======== Supplied data ========

-- ==== Sys2Proof/Decode.lean ====
section
/-! DEFINITION. The decoder, total on every 32-bit word (R100, R105), and after it the encoder. -/

namespace Sys2Proof

/-- The fields of a 32-bit word (R90, R100). -/
def wordFields (w : UWord) : Microword :=
  { rsel  := w.extractLsb' 27 5
    aluf  := w.extractLsb' 23 4
    bs    := w.extractLsb' 20 3
    f1    := w.extractLsb' 16 4
    f2    := w.extractLsb' 12 4
    loadt := w.getLsbD 11
    loadl := w.getLsbD 10
    next  := w.extractLsb' 0 10 }

/-- The word seen from its ALU function row (R122 to R137). -/
def aluInstr (d : Microword) : Instr :=
  match d.aluf.toNat with
  | 0 => .aluBus d.rsel d.bs d.f1 d.f2 d.loadt d.loadl d.next
  | 1 => .aluT d.rsel d.bs d.f1 d.f2 d.loadt d.loadl d.next
  | 2 => .aluBusOrT d.rsel d.bs d.f1 d.f2 d.loadt d.loadl d.next
  | 3 => .aluBusAndT d.rsel d.bs d.f1 d.f2 d.loadt d.loadl d.next
  | 4 => .aluBusXorT d.rsel d.bs d.f1 d.f2 d.loadt d.loadl d.next
  | 5 => .aluBusPlus1 d.rsel d.bs d.f1 d.f2 d.loadt d.loadl d.next
  | 6 => .aluBusMinus1 d.rsel d.bs d.f1 d.f2 d.loadt d.loadl d.next
  | 7 => .aluBusPlusT d.rsel d.bs d.f1 d.f2 d.loadt d.loadl d.next
  | 8 => .aluBusMinusT d.rsel d.bs d.f1 d.f2 d.loadt d.loadl d.next
  | 9 => .aluBusMinusTMinus1 d.rsel d.bs d.f1 d.f2 d.loadt d.loadl d.next
  | 10 => .aluBusPlusTPlus1 d.rsel d.bs d.f1 d.f2 d.loadt d.loadl d.next
  | 11 => .aluBusPlusSkip d.rsel d.bs d.f1 d.f2 d.loadt d.loadl d.next
  | 12 => .aluBusDotT d.rsel d.bs d.f1 d.f2 d.loadt d.loadl d.next
  | 13 => .aluBusAndNotT d.rsel d.bs d.f1 d.f2 d.loadt d.loadl d.next
  | 14 => .aluUndef14 d.rsel d.bs d.f1 d.f2 d.loadt d.loadl d.next
  | _ => .aluUndef15 d.rsel d.bs d.f1 d.f2 d.loadt d.loadl d.next

/-- The word seen from its bus-source row (R180 to R187). -/
def bsInstr (d : Microword) : Instr :=
  match d.bs.toNat with
  | 0 => .bsReadr d.rsel d.aluf d.f1 d.f2 d.loadt d.loadl d.next
  | 1 => .bsLoadr d.rsel d.aluf d.f1 d.f2 d.loadt d.loadl d.next
  | 2 => .bsNone d.rsel d.aluf d.f1 d.f2 d.loadt d.loadl d.next
  | 3 => .bsTaskSlot3 d.rsel d.aluf d.f1 d.f2 d.loadt d.loadl d.next
  | 4 => .bsTaskSlot4 d.rsel d.aluf d.f1 d.f2 d.loadt d.loadl d.next
  | 5 => .bsReadmd d.rsel d.aluf d.f1 d.f2 d.loadt d.loadl d.next
  | 6 => .bsMouse d.rsel d.aluf d.f1 d.f2 d.loadt d.loadl d.next
  | _ => .bsDisp d.rsel d.aluf d.f1 d.f2 d.loadt d.loadl d.next

/-- The word seen from its F1 row (R200 to R215). -/
def f1Instr (d : Microword) : Instr :=
  match d.f1.toNat with
  | 0 => .f1None d.rsel d.aluf d.bs d.f2 d.loadt d.loadl d.next
  | 1 => .f1Loadmar d.rsel d.aluf d.bs d.f2 d.loadt d.loadl d.next
  | 2 => .f1Task d.rsel d.aluf d.bs d.f2 d.loadt d.loadl d.next
  | 3 => .f1Block d.rsel d.aluf d.bs d.f2 d.loadt d.loadl d.next
  | 4 => .f1Llsh1 d.rsel d.aluf d.bs d.f2 d.loadt d.loadl d.next
  | 5 => .f1Lrsh1 d.rsel d.aluf d.bs d.f2 d.loadt d.loadl d.next
  | 6 => .f1Llcy8 d.rsel d.aluf d.bs d.f2 d.loadt d.loadl d.next
  | 7 => .f1Const d.rsel d.aluf d.bs d.f2 d.loadt d.loadl d.next
  | 8 => .f1TaskSlot0o10 d.rsel d.aluf d.bs d.f2 d.loadt d.loadl d.next
  | 9 => .f1TaskSlot0o11 d.rsel d.aluf d.bs d.f2 d.loadt d.loadl d.next
  | 10 => .f1TaskSlot0o12 d.rsel d.aluf d.bs d.f2 d.loadt d.loadl d.next
  | 11 => .f1TaskSlot0o13 d.rsel d.aluf d.bs d.f2 d.loadt d.loadl d.next
  | 12 => .f1TaskSlot0o14 d.rsel d.aluf d.bs d.f2 d.loadt d.loadl d.next
  | 13 => .f1TaskSlot0o15 d.rsel d.aluf d.bs d.f2 d.loadt d.loadl d.next
  | 14 => .f1TaskSlot0o16 d.rsel d.aluf d.bs d.f2 d.loadt d.loadl d.next
  | _ => .f1TaskSlot0o17 d.rsel d.aluf d.bs d.f2 d.loadt d.loadl d.next

/-- The word seen from its F2 row (R220 to R235). -/
def f2Instr (d : Microword) : Instr :=
  match d.f2.toNat with
  | 0 => .f2None d.rsel d.aluf d.bs d.f1 d.loadt d.loadl d.next
  | 1 => .f2Buseq0 d.rsel d.aluf d.bs d.f1 d.loadt d.loadl d.next
  | 2 => .f2Shlt0 d.rsel d.aluf d.bs d.f1 d.loadt d.loadl d.next
  | 3 => .f2Sheq0 d.rsel d.aluf d.bs d.f1 d.loadt d.loadl d.next
  | 4 => .f2Bus d.rsel d.aluf d.bs d.f1 d.loadt d.loadl d.next
  | 5 => .f2Alucy d.rsel d.aluf d.bs d.f1 d.loadt d.loadl d.next
  | 6 => .f2Loadmd d.rsel d.aluf d.bs d.f1 d.loadt d.loadl d.next
  | 7 => .f2Const d.rsel d.aluf d.bs d.f1 d.loadt d.loadl d.next
  | 8 => .f2TaskSlot0o10 d.rsel d.aluf d.bs d.f1 d.loadt d.loadl d.next
  | 9 => .f2TaskSlot0o11 d.rsel d.aluf d.bs d.f1 d.loadt d.loadl d.next
  | 10 => .f2TaskSlot0o12 d.rsel d.aluf d.bs d.f1 d.loadt d.loadl d.next
  | 11 => .f2TaskSlot0o13 d.rsel d.aluf d.bs d.f1 d.loadt d.loadl d.next
  | 12 => .f2TaskSlot0o14 d.rsel d.aluf d.bs d.f1 d.loadt d.loadl d.next
  | 13 => .f2TaskSlot0o15 d.rsel d.aluf d.bs d.f1 d.loadt d.loadl d.next
  | 14 => .f2TaskSlot0o16 d.rsel d.aluf d.bs d.f1 d.loadt d.loadl d.next
  | _ => .f2TaskSlot0o17 d.rsel d.aluf d.bs d.f1 d.loadt d.loadl d.next

/-- The instruction that names a word with these fields. -/
def nameWord (d : Microword) : Instr :=
  match namedBy d.aluf d.bs d.f1 d.f2 d.loadt d.loadl with
  | .alu _ => aluInstr d
  | .bs _ => bsInstr d
  | .f1 _ => f1Instr d
  | .f2 _ => f2Instr d
  | .loadT => .loadT d.rsel d.aluf d.bs d.f1 d.f2 d.loadl d.next
  | .loadL => .loadL d.rsel d.aluf d.bs d.f1 d.f2 d.loadt d.next

/-- The instruction a microword decodes to: a total function of the word (R100). -/
def decode (w : UWord) : Instr := nameWord (wordFields w)

/-- Why bits are not an instruction: the decoder rejects no word, only bits that are not one word (R107). -/
inductive DecodeError
  /-- More bits than the 32 of a microword. Safe: nothing runs. -/
  | notOneWord (nbits : Nat)
deriving DecidableEq, Repr

/-- Decode `nbits` bits as the machine stores them, the bits above `nbits` zero. -/
def decodeBits (nbits w : Nat) : Except DecodeError Instr :=
  if nbits ≤ 32 then .ok (decode (BitVec.ofNat 32 (w % 2 ^ nbits))) else .error (.notOneWord nbits)

/-- The instruction the decoder reads from the bits of an opcode-table row. -/
def decodeTableWord (nbits w : Nat) : Option Instr :=
  match decodeBits nbits w with
  | .ok i => some i
  | .error _ => none

/-- The fields of the microword that an instruction stands for: its row's own field and its operands. -/
def instrFields : Instr → Microword
  | .aluBus rsel bs f1 f2 loadt loadl next => ⟨rsel, 0, bs, f1, f2, loadt, loadl, next⟩
  | .aluT rsel bs f1 f2 loadt loadl next => ⟨rsel, 1, bs, f1, f2, loadt, loadl, next⟩
  | .aluBusOrT rsel bs f1 f2 loadt loadl next => ⟨rsel, 2, bs, f1, f2, loadt, loadl, next⟩
  | .aluBusAndT rsel bs f1 f2 loadt loadl next => ⟨rsel, 3, bs, f1, f2, loadt, loadl, next⟩
  | .aluBusXorT rsel bs f1 f2 loadt loadl next => ⟨rsel, 4, bs, f1, f2, loadt, loadl, next⟩
  | .aluBusPlus1 rsel bs f1 f2 loadt loadl next => ⟨rsel, 5, bs, f1, f2, loadt, loadl, next⟩
  | .aluBusMinus1 rsel bs f1 f2 loadt loadl next => ⟨rsel, 6, bs, f1, f2, loadt, loadl, next⟩
  | .aluBusPlusT rsel bs f1 f2 loadt loadl next => ⟨rsel, 7, bs, f1, f2, loadt, loadl, next⟩
  | .aluBusMinusT rsel bs f1 f2 loadt loadl next => ⟨rsel, 8, bs, f1, f2, loadt, loadl, next⟩
  | .aluBusMinusTMinus1 rsel bs f1 f2 loadt loadl next => ⟨rsel, 9, bs, f1, f2, loadt, loadl, next⟩
  | .aluBusPlusTPlus1 rsel bs f1 f2 loadt loadl next => ⟨rsel, 10, bs, f1, f2, loadt, loadl, next⟩
  | .aluBusPlusSkip rsel bs f1 f2 loadt loadl next => ⟨rsel, 11, bs, f1, f2, loadt, loadl, next⟩
  | .aluBusDotT rsel bs f1 f2 loadt loadl next => ⟨rsel, 12, bs, f1, f2, loadt, loadl, next⟩
  | .aluBusAndNotT rsel bs f1 f2 loadt loadl next => ⟨rsel, 13, bs, f1, f2, loadt, loadl, next⟩
  | .aluUndef14 rsel bs f1 f2 loadt loadl next => ⟨rsel, 14, bs, f1, f2, loadt, loadl, next⟩
  | .aluUndef15 rsel bs f1 f2 loadt loadl next => ⟨rsel, 15, bs, f1, f2, loadt, loadl, next⟩
  | .bsReadr rsel aluf f1 f2 loadt loadl next => ⟨rsel, aluf, 0, f1, f2, loadt, loadl, next⟩
  | .bsLoadr rsel aluf f1 f2 loadt loadl next => ⟨rsel, aluf, 1, f1, f2, loadt, loadl, next⟩
  | .bsNone rsel aluf f1 f2 loadt loadl next => ⟨rsel, aluf, 2, f1, f2, loadt, loadl, next⟩
  | .bsTaskSlot3 rsel aluf f1 f2 loadt loadl next => ⟨rsel, aluf, 3, f1, f2, loadt, loadl, next⟩
  | .bsTaskSlot4 rsel aluf f1 f2 loadt loadl next => ⟨rsel, aluf, 4, f1, f2, loadt, loadl, next⟩
  | .bsReadmd rsel aluf f1 f2 loadt loadl next => ⟨rsel, aluf, 5, f1, f2, loadt, loadl, next⟩
  | .bsMouse rsel aluf f1 f2 loadt loadl next => ⟨rsel, aluf, 6, f1, f2, loadt, loadl, next⟩
  | .bsDisp rsel aluf f1 f2 loadt loadl next => ⟨rsel, aluf, 7, f1, f2, loadt, loadl, next⟩
  | .f1None rsel aluf bs f2 loadt loadl next => ⟨rsel, aluf, bs, 0, f2, loadt, loadl, next⟩
  | .f1Loadmar rsel aluf bs f2 loadt loadl next => ⟨rsel, aluf, bs, 1, f2, loadt, loadl, next⟩
  | .f1Task rsel aluf bs f2 loadt loadl next => ⟨rsel, aluf, bs, 2, f2, loadt, loadl, next⟩
  | .f1Block rsel aluf bs f2 loadt loadl next => ⟨rsel, aluf, bs, 3, f2, loadt, loadl, next⟩
  | .f1Llsh1 rsel aluf bs f2 loadt loadl next => ⟨rsel, aluf, bs, 4, f2, loadt, loadl, next⟩
  | .f1Lrsh1 rsel aluf bs f2 loadt loadl next => ⟨rsel, aluf, bs, 5, f2, loadt, loadl, next⟩
  | .f1Llcy8 rsel aluf bs f2 loadt loadl next => ⟨rsel, aluf, bs, 6, f2, loadt, loadl, next⟩
  | .f1Const rsel aluf bs f2 loadt loadl next => ⟨rsel, aluf, bs, 7, f2, loadt, loadl, next⟩
  | .f1TaskSlot0o10 rsel aluf bs f2 loadt loadl next => ⟨rsel, aluf, bs, 8, f2, loadt, loadl, next⟩
  | .f1TaskSlot0o11 rsel aluf bs f2 loadt loadl next => ⟨rsel, aluf, bs, 9, f2, loadt, loadl, next⟩
  | .f1TaskSlot0o12 rsel aluf bs f2 loadt loadl next => ⟨rsel, aluf, bs, 10, f2, loadt, loadl, next⟩
  | .f1TaskSlot0o13 rsel aluf bs f2 loadt loadl next => ⟨rsel, aluf, bs, 11, f2, loadt, loadl, next⟩
  | .f1TaskSlot0o14 rsel aluf bs f2 loadt loadl next => ⟨rsel, aluf, bs, 12, f2, loadt, loadl, next⟩
  | .f1TaskSlot0o15 rsel aluf bs f2 loadt loadl next => ⟨rsel, aluf, bs, 13, f2, loadt, loadl, next⟩
  | .f1TaskSlot0o16 rsel aluf bs f2 loadt loadl next => ⟨rsel, aluf, bs, 14, f2, loadt, loadl, next⟩
  | .f1TaskSlot0o17 rsel aluf bs f2 loadt loadl next => ⟨rsel, aluf, bs, 15, f2, loadt, loadl, next⟩
  | .f2None rsel aluf bs f1 loadt loadl next => ⟨rsel, aluf, bs, f1, 0, loadt, loadl, next⟩
  | .f2Buseq0 rsel aluf bs f1 loadt loadl next => ⟨rsel, aluf, bs, f1, 1, loadt, loadl, next⟩
  | .f2Shlt0 rsel aluf bs f1 loadt loadl next => ⟨rsel, aluf, bs, f1, 2, loadt, loadl, next⟩
  | .f2Sheq0 rsel aluf bs f1 loadt loadl next => ⟨rsel, aluf, bs, f1, 3, loadt, loadl, next⟩
  | .f2Bus rsel aluf bs f1 loadt loadl next => ⟨rsel, aluf, bs, f1, 4, loadt, loadl, next⟩
  | .f2Alucy rsel aluf bs f1 loadt loadl next => ⟨rsel, aluf, bs, f1, 5, loadt, loadl, next⟩
  | .f2Loadmd rsel aluf bs f1 loadt loadl next => ⟨rsel, aluf, bs, f1, 6, loadt, loadl, next⟩
  | .f2Const rsel aluf bs f1 loadt loadl next => ⟨rsel, aluf, bs, f1, 7, loadt, loadl, next⟩
  | .f2TaskSlot0o10 rsel aluf bs f1 loadt loadl next => ⟨rsel, aluf, bs, f1, 8, loadt, loadl, next⟩
  | .f2TaskSlot0o11 rsel aluf bs f1 loadt loadl next => ⟨rsel, aluf, bs, f1, 9, loadt, loadl, next⟩
  | .f2TaskSlot0o12 rsel aluf bs f1 loadt loadl next => ⟨rsel, aluf, bs, f1, 10, loadt, loadl, next⟩
  | .f2TaskSlot0o13 rsel aluf bs f1 loadt loadl next => ⟨rsel, aluf, bs, f1, 11, loadt, loadl, next⟩
  | .f2TaskSlot0o14 rsel aluf bs f1 loadt loadl next => ⟨rsel, aluf, bs, f1, 12, loadt, loadl, next⟩
  | .f2TaskSlot0o15 rsel aluf bs f1 loadt loadl next => ⟨rsel, aluf, bs, f1, 13, loadt, loadl, next⟩
  | .f2TaskSlot0o16 rsel aluf bs f1 loadt loadl next => ⟨rsel, aluf, bs, f1, 14, loadt, loadl, next⟩
  | .f2TaskSlot0o17 rsel aluf bs f1 loadt loadl next => ⟨rsel, aluf, bs, f1, 15, loadt, loadl, next⟩
  | .loadT rsel aluf bs f1 f2 loadl next => ⟨rsel, aluf, bs, f1, f2, true, loadl, next⟩
  | .loadL rsel aluf bs f1 f2 loadt next => ⟨rsel, aluf, bs, f1, f2, loadt, true, next⟩

/-- The 32-bit word with these fields (R90). -/
def encodeFields (d : Microword) : UWord :=
  (d.rsel.setWidth 32 <<< 27) ||| (d.aluf.setWidth 32 <<< 23) ||| (d.bs.setWidth 32 <<< 20) ||| (d.f1.setWidth 32 <<< 16) |||
    (d.f2.setWidth 32 <<< 12) ||| ((BitVec.ofBool d.loadt).setWidth 32 <<< 11) |||
    ((BitVec.ofBool d.loadl).setWidth 32 <<< 10) ||| d.next.setWidth 32

/-- The word of an instruction. -/
def encode (i : Instr) : UWord := encodeFields (instrFields i)

end Sys2Proof
end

========

● **Exercise requirements**
Only the lines from the beginning of the data above through the line containing "w.extractLsb' 27 5" should be repeated, exactly as they appear.

● **Answer section**
-- ==== Sys2Proof/Decode.lean ====
section
/-! DEFINITION. The decoder, total on every 32-bit word (R100, R105), and after it the encoder. -/

namespace Sys2Proof

/-- The fields of a 32-bit word (R90, R100). -/
def wordFields (w : UWord) : Microword :=
  { rsel  := w.extractLsb' 27 5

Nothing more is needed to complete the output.